*** Material provided Section Begins ***

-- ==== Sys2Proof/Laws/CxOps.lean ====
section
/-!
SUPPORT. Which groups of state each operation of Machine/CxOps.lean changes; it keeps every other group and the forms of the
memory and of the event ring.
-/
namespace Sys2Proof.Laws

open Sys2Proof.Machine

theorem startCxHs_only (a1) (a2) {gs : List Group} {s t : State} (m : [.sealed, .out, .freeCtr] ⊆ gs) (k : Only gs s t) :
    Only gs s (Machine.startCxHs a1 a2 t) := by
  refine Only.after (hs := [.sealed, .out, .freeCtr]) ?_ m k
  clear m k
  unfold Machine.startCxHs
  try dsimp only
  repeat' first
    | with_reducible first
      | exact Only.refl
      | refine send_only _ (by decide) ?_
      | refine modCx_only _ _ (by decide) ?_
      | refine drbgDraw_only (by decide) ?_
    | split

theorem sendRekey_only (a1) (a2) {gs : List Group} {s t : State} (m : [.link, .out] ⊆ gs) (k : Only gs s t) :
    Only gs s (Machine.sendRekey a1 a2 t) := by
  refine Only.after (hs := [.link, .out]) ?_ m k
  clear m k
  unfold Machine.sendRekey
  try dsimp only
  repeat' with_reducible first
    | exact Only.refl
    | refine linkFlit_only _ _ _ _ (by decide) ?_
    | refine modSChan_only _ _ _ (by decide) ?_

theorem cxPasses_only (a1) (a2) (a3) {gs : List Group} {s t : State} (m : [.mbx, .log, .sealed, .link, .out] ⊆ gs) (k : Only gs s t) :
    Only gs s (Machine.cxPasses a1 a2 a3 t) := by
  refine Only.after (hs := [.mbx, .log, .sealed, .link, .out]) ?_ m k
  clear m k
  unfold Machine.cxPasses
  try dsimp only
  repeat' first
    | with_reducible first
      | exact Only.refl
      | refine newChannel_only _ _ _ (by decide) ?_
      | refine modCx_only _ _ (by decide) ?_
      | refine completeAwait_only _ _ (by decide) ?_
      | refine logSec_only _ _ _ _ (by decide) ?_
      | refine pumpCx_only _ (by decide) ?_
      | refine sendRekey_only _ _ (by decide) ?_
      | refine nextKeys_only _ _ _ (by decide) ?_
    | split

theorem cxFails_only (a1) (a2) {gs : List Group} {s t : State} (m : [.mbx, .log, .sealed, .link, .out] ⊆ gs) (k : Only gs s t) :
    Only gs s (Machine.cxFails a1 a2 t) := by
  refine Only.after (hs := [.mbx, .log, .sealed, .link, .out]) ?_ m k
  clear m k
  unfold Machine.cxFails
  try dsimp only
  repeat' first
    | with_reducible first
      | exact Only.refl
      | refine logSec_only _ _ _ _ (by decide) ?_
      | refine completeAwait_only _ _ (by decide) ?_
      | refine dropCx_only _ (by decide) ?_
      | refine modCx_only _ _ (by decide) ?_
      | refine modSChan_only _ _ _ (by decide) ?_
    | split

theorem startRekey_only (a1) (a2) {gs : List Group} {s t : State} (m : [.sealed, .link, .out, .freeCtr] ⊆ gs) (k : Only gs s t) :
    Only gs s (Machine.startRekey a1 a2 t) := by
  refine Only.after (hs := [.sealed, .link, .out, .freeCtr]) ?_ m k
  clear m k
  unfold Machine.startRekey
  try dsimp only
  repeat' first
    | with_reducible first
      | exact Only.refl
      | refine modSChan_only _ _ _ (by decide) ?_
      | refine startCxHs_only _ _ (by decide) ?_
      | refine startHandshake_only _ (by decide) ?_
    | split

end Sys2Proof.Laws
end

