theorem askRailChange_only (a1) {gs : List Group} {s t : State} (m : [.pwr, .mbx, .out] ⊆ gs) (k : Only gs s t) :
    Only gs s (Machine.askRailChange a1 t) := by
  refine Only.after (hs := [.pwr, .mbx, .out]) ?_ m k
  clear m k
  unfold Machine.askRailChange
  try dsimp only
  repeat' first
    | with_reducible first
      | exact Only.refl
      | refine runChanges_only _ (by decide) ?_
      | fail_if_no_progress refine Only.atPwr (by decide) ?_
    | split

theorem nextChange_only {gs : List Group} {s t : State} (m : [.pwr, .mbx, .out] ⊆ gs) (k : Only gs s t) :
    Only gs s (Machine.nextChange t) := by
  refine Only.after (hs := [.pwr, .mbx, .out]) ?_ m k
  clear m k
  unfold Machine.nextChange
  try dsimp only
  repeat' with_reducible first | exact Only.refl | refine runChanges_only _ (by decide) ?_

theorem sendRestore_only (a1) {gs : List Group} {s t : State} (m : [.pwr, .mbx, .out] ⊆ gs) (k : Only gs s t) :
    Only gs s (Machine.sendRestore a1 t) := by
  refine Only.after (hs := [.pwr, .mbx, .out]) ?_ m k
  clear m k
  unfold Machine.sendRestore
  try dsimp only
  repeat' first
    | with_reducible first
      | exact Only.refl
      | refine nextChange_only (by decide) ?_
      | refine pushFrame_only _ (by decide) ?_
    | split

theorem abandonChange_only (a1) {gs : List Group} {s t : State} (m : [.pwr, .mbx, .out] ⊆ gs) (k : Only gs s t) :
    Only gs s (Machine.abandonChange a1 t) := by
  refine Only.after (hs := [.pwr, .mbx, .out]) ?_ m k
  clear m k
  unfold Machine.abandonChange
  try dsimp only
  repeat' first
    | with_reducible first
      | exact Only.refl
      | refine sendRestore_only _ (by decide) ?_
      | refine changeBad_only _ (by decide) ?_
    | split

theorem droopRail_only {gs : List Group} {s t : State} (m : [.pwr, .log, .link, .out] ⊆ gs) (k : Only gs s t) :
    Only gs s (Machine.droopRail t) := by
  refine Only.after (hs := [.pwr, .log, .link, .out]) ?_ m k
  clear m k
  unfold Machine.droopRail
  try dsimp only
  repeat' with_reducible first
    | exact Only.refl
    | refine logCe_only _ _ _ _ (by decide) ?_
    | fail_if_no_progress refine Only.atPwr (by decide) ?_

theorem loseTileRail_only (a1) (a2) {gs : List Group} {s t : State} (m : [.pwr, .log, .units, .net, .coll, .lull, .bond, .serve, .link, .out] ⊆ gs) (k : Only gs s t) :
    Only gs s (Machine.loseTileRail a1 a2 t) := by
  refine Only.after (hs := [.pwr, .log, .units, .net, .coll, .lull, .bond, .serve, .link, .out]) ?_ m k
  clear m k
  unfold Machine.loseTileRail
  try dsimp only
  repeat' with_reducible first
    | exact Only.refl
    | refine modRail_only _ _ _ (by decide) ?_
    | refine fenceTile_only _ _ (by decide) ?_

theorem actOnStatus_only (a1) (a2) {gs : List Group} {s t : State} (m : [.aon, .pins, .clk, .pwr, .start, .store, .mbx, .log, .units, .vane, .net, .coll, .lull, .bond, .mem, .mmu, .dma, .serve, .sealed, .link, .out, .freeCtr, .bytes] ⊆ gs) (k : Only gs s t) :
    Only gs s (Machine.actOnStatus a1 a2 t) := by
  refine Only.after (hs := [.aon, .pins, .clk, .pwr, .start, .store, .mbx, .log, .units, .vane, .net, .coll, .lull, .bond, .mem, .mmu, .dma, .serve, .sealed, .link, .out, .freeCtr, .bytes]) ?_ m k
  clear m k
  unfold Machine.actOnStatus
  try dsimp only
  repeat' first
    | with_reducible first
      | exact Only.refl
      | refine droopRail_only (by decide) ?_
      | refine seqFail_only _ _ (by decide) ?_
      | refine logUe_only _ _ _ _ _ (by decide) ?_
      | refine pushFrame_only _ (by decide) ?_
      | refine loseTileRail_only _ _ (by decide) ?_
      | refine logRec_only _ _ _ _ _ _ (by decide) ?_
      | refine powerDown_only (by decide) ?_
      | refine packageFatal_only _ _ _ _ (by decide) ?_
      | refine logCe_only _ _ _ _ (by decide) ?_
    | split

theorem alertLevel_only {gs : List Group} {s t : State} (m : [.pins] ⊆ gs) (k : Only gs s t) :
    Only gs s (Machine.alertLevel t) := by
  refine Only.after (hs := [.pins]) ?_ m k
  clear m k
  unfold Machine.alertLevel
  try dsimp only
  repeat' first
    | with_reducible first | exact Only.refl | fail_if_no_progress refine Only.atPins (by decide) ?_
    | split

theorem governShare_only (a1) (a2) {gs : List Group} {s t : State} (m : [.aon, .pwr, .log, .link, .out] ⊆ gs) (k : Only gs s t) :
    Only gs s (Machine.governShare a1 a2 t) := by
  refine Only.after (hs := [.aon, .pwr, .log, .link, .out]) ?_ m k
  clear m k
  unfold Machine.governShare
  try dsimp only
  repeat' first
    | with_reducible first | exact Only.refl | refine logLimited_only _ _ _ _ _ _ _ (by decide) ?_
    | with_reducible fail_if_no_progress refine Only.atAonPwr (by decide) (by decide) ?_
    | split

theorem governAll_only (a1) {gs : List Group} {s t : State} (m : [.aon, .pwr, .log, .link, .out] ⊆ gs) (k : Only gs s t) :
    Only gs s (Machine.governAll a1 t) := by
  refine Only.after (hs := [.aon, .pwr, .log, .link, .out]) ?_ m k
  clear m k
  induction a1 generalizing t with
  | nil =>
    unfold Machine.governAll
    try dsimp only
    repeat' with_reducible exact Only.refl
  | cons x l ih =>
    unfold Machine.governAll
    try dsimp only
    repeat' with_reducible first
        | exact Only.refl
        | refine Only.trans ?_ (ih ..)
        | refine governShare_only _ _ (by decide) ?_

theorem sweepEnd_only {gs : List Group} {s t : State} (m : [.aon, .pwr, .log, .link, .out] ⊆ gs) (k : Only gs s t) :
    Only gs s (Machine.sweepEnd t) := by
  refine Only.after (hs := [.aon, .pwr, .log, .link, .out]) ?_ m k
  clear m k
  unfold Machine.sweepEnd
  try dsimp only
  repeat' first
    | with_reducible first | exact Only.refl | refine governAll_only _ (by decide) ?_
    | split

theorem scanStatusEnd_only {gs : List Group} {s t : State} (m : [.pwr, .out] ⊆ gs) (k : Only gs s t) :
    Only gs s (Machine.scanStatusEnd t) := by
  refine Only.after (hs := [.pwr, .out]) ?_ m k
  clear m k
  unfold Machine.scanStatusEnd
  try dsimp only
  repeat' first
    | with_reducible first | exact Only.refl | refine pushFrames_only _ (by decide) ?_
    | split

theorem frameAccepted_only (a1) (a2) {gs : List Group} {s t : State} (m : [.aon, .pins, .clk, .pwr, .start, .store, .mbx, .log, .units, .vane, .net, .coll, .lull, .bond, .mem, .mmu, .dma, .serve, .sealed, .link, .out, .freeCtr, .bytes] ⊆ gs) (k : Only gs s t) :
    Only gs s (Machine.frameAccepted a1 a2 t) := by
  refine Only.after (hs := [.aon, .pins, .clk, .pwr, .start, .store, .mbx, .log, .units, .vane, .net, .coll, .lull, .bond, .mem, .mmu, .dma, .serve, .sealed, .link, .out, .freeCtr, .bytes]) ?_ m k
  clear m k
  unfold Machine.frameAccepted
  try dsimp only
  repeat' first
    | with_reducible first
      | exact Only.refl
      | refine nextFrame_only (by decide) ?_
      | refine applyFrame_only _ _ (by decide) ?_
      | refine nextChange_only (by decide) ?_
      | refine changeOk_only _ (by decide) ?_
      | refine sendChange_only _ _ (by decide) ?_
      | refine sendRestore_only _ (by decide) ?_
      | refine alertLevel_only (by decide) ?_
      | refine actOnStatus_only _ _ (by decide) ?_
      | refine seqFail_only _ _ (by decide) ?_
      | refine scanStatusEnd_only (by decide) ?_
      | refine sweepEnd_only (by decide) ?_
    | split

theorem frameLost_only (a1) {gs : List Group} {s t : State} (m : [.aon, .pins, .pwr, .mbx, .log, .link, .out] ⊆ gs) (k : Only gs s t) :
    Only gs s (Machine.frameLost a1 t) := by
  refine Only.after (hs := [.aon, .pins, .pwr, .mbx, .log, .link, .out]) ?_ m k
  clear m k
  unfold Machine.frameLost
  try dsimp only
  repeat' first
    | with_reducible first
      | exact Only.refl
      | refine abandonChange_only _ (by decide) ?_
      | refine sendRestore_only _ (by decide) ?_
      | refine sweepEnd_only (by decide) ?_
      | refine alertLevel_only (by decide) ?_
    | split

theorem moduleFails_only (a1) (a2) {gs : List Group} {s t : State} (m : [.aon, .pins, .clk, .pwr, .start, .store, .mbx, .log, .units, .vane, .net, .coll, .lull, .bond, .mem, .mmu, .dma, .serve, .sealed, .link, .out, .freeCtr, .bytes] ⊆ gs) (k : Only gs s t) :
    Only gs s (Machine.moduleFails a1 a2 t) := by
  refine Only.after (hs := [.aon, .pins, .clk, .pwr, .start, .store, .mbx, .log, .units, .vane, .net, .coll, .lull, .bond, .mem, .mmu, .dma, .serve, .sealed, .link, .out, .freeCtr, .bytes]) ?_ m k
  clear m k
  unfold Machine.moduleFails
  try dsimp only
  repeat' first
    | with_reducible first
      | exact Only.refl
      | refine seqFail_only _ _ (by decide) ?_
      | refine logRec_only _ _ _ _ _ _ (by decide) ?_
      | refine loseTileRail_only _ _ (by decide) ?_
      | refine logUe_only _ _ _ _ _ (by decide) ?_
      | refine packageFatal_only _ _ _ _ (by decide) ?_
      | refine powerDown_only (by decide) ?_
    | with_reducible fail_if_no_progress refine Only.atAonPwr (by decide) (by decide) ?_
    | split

*** Material provided Section Ends ***

Look over the records. Copy the lines that include the word "lean".

-- ==== Sys2Proof/Laws/CxOps.lean ====
SUPPORT. Which groups of state each operation of Machine/CxOps.lean changes; it keeps every other group and the forms of the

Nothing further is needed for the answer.